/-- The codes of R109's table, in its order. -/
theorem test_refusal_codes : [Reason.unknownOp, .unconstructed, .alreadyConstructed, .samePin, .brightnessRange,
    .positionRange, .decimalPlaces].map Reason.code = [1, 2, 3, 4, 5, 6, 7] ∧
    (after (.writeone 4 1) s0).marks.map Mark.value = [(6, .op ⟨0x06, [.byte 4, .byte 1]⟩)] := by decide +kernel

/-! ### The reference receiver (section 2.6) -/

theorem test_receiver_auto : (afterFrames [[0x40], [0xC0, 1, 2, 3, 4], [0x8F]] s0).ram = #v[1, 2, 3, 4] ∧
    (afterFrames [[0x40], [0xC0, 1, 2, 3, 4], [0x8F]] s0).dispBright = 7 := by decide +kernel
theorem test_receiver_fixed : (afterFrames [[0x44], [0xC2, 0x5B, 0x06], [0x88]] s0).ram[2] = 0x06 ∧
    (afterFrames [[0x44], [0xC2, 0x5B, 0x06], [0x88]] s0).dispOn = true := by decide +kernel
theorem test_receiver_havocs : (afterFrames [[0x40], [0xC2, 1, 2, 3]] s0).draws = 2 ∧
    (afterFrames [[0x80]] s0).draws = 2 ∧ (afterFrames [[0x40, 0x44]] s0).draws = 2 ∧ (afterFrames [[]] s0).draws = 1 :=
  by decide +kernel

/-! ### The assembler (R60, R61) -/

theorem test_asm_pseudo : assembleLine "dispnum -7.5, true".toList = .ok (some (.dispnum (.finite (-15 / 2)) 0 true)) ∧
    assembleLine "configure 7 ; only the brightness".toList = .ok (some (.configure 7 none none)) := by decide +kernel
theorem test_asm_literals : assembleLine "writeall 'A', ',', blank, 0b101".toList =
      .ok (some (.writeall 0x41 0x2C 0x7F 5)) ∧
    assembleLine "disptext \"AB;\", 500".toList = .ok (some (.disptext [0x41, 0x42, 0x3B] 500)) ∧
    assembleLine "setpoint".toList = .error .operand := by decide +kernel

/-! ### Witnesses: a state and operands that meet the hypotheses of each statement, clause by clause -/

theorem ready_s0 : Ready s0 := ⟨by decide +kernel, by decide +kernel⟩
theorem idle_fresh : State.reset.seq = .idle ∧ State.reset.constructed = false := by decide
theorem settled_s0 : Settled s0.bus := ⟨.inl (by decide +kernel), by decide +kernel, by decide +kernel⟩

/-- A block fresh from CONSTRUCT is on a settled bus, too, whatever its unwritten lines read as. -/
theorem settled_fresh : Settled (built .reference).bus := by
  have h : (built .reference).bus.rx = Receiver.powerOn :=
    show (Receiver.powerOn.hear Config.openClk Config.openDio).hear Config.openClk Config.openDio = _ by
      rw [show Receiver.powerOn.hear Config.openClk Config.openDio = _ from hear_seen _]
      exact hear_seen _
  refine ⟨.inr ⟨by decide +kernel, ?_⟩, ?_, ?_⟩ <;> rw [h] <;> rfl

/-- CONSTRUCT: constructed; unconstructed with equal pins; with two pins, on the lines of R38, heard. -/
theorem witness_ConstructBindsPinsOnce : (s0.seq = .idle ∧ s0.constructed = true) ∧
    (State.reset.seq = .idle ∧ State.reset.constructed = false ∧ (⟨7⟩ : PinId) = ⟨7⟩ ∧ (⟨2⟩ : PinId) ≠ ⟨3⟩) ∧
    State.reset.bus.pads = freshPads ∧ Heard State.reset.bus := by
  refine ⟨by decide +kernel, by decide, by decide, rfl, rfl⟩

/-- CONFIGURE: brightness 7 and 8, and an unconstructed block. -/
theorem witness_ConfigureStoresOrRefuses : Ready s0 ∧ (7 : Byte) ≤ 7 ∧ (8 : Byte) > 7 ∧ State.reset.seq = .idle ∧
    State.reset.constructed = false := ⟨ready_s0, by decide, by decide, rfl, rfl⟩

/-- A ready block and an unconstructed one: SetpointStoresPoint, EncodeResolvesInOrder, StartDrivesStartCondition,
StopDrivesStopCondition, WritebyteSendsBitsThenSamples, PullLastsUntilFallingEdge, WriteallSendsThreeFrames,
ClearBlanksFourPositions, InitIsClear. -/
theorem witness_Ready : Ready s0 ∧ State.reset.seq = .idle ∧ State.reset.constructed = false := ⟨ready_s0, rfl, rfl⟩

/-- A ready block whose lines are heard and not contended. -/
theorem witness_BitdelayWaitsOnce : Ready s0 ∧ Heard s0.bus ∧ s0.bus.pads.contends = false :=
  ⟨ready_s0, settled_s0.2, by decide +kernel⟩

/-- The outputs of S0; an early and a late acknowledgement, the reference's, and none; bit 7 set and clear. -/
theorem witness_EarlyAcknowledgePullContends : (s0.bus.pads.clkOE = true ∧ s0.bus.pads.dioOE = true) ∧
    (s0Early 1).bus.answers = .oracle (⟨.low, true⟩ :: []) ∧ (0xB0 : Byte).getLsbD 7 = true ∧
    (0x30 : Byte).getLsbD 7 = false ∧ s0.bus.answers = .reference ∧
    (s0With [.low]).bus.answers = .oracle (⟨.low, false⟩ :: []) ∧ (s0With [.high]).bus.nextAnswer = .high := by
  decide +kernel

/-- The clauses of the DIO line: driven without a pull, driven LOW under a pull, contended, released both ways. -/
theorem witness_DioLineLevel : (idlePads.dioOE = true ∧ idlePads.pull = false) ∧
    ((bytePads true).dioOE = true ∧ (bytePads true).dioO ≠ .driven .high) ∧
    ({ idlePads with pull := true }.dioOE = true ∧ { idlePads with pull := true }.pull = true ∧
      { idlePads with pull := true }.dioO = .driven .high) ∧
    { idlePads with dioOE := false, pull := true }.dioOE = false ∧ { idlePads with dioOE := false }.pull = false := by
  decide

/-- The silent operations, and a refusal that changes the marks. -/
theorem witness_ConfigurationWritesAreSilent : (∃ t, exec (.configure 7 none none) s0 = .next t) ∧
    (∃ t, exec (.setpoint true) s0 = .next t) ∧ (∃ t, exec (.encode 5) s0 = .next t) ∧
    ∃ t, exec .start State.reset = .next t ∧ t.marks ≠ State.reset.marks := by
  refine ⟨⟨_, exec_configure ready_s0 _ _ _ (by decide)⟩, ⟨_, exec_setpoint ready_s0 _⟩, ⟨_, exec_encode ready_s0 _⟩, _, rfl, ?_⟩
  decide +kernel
· · · ·
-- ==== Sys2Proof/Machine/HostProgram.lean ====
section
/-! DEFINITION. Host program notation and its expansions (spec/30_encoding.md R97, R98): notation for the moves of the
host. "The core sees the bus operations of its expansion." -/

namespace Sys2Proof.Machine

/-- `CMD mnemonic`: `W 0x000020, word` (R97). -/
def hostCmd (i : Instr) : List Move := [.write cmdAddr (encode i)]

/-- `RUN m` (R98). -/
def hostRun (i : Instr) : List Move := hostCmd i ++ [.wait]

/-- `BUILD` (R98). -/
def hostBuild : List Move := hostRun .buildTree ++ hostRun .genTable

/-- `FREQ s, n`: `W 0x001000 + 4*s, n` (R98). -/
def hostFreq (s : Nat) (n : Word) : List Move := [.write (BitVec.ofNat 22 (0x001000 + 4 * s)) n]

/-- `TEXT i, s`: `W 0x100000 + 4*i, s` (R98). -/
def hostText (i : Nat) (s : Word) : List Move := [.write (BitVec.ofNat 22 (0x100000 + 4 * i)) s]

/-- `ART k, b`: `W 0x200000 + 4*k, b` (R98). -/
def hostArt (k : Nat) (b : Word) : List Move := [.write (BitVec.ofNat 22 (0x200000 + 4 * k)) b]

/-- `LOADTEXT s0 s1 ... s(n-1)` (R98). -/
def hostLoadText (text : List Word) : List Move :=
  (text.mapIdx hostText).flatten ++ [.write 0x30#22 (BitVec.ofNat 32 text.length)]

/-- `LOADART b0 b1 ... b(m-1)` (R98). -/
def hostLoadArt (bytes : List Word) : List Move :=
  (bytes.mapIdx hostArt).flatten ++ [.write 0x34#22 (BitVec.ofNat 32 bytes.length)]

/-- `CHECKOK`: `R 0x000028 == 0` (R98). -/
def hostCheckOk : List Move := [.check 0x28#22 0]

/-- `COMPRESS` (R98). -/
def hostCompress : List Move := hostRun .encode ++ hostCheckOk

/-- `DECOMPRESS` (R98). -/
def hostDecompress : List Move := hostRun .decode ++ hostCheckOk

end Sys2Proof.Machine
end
· · · ·
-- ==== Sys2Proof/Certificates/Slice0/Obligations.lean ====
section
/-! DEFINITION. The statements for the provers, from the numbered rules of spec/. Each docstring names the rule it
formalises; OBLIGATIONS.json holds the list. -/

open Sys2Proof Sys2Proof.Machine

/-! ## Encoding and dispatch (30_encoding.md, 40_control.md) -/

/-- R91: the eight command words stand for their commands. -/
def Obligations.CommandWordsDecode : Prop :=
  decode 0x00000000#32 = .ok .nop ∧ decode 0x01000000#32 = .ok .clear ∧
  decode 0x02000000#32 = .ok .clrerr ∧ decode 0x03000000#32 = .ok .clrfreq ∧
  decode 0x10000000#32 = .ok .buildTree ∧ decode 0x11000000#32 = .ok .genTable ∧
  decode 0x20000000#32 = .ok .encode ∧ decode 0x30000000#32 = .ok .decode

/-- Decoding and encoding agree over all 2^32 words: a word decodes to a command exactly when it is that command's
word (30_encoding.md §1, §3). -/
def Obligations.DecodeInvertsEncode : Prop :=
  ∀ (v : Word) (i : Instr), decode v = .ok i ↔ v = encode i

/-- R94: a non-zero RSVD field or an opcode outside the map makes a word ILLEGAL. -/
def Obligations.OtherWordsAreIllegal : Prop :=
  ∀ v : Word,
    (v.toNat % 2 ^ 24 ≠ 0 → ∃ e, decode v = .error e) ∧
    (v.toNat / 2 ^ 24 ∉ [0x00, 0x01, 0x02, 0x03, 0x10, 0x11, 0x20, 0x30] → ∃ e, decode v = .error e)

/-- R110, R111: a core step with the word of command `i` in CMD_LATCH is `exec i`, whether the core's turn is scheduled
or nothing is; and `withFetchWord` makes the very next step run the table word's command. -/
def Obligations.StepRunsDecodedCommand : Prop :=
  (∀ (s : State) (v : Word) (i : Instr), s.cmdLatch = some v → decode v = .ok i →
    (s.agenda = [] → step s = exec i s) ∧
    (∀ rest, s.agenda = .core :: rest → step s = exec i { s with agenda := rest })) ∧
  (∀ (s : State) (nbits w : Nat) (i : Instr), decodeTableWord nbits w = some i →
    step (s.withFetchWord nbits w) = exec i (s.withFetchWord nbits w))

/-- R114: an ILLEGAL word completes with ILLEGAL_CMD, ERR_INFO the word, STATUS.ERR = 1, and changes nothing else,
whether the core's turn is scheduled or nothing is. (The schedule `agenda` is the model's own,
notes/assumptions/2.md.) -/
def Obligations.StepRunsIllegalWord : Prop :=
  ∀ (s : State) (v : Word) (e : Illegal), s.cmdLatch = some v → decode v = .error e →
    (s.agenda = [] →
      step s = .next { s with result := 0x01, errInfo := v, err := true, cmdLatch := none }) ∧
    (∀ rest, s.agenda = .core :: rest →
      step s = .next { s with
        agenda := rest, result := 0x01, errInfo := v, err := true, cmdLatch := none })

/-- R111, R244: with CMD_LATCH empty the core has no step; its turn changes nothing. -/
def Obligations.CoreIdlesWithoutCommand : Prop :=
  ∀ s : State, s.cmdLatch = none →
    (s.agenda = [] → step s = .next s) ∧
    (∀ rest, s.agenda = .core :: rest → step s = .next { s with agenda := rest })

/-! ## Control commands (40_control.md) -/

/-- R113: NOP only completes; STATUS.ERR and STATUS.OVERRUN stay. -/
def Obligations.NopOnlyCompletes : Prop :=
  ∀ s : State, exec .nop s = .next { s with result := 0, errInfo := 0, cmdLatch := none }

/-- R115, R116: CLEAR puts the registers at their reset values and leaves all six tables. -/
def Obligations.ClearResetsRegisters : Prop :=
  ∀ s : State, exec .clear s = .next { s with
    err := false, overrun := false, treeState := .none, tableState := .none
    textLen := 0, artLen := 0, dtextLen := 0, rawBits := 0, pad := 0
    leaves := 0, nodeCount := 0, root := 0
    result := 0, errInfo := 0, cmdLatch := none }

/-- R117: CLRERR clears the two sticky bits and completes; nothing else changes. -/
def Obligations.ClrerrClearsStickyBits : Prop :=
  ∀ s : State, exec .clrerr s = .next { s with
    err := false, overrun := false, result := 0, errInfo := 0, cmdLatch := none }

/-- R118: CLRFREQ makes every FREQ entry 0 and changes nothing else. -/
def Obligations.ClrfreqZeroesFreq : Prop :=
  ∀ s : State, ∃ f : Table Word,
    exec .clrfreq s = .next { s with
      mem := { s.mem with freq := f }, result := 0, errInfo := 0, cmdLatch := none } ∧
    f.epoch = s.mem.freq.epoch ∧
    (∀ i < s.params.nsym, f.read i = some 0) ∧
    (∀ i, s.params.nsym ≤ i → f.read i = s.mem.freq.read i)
· · · ·
To do: From the listing above, repeat exactly the lines starting at the line that includes "theorem test_asm_literals : assembleLine" and ending at the line that includes "R38, heard. -/", with nothing outside that span.

Task solution:
theorem test_asm_literals : assembleLine "writeall 'A', ',', blank, 0b101".toList =
      .ok (some (.writeall 0x41 0x2C 0x7F 5)) ∧
    assembleLine "disptext \"AB;\", 500".toList = .ok (some (.disptext [0x41, 0x42, 0x3B] 500)) ∧
    assembleLine "setpoint".toList = .error .operand := by decide +kernel

/-! ### Witnesses: a state and operands that meet the hypotheses of each statement, clause by clause -/

theorem ready_s0 : Ready s0 := ⟨by decide +kernel, by decide +kernel⟩
theorem idle_fresh : State.reset.seq = .idle ∧ State.reset.constructed = false := by decide
theorem settled_s0 : Settled s0.bus := ⟨.inl (by decide +kernel), by decide +kernel, by decide +kernel⟩

/-- A block fresh from CONSTRUCT is on a settled bus, too, whatever its unwritten lines read as. -/
theorem settled_fresh : Settled (built .reference).bus := by
  have h : (built .reference).bus.rx = Receiver.powerOn :=
    show (Receiver.powerOn.hear Config.openClk Config.openDio).hear Config.openClk Config.openDio = _ by
      rw [show Receiver.powerOn.hear Config.openClk Config.openDio = _ from hear_seen _]
      exact hear_seen _
  refine ⟨.inr ⟨by decide +kernel, ?_⟩, ?_, ?_⟩ <;> rw [h] <;> rfl

/-- CONSTRUCT: constructed; unconstructed with equal pins; with two pins, on the lines of R38, heard. -/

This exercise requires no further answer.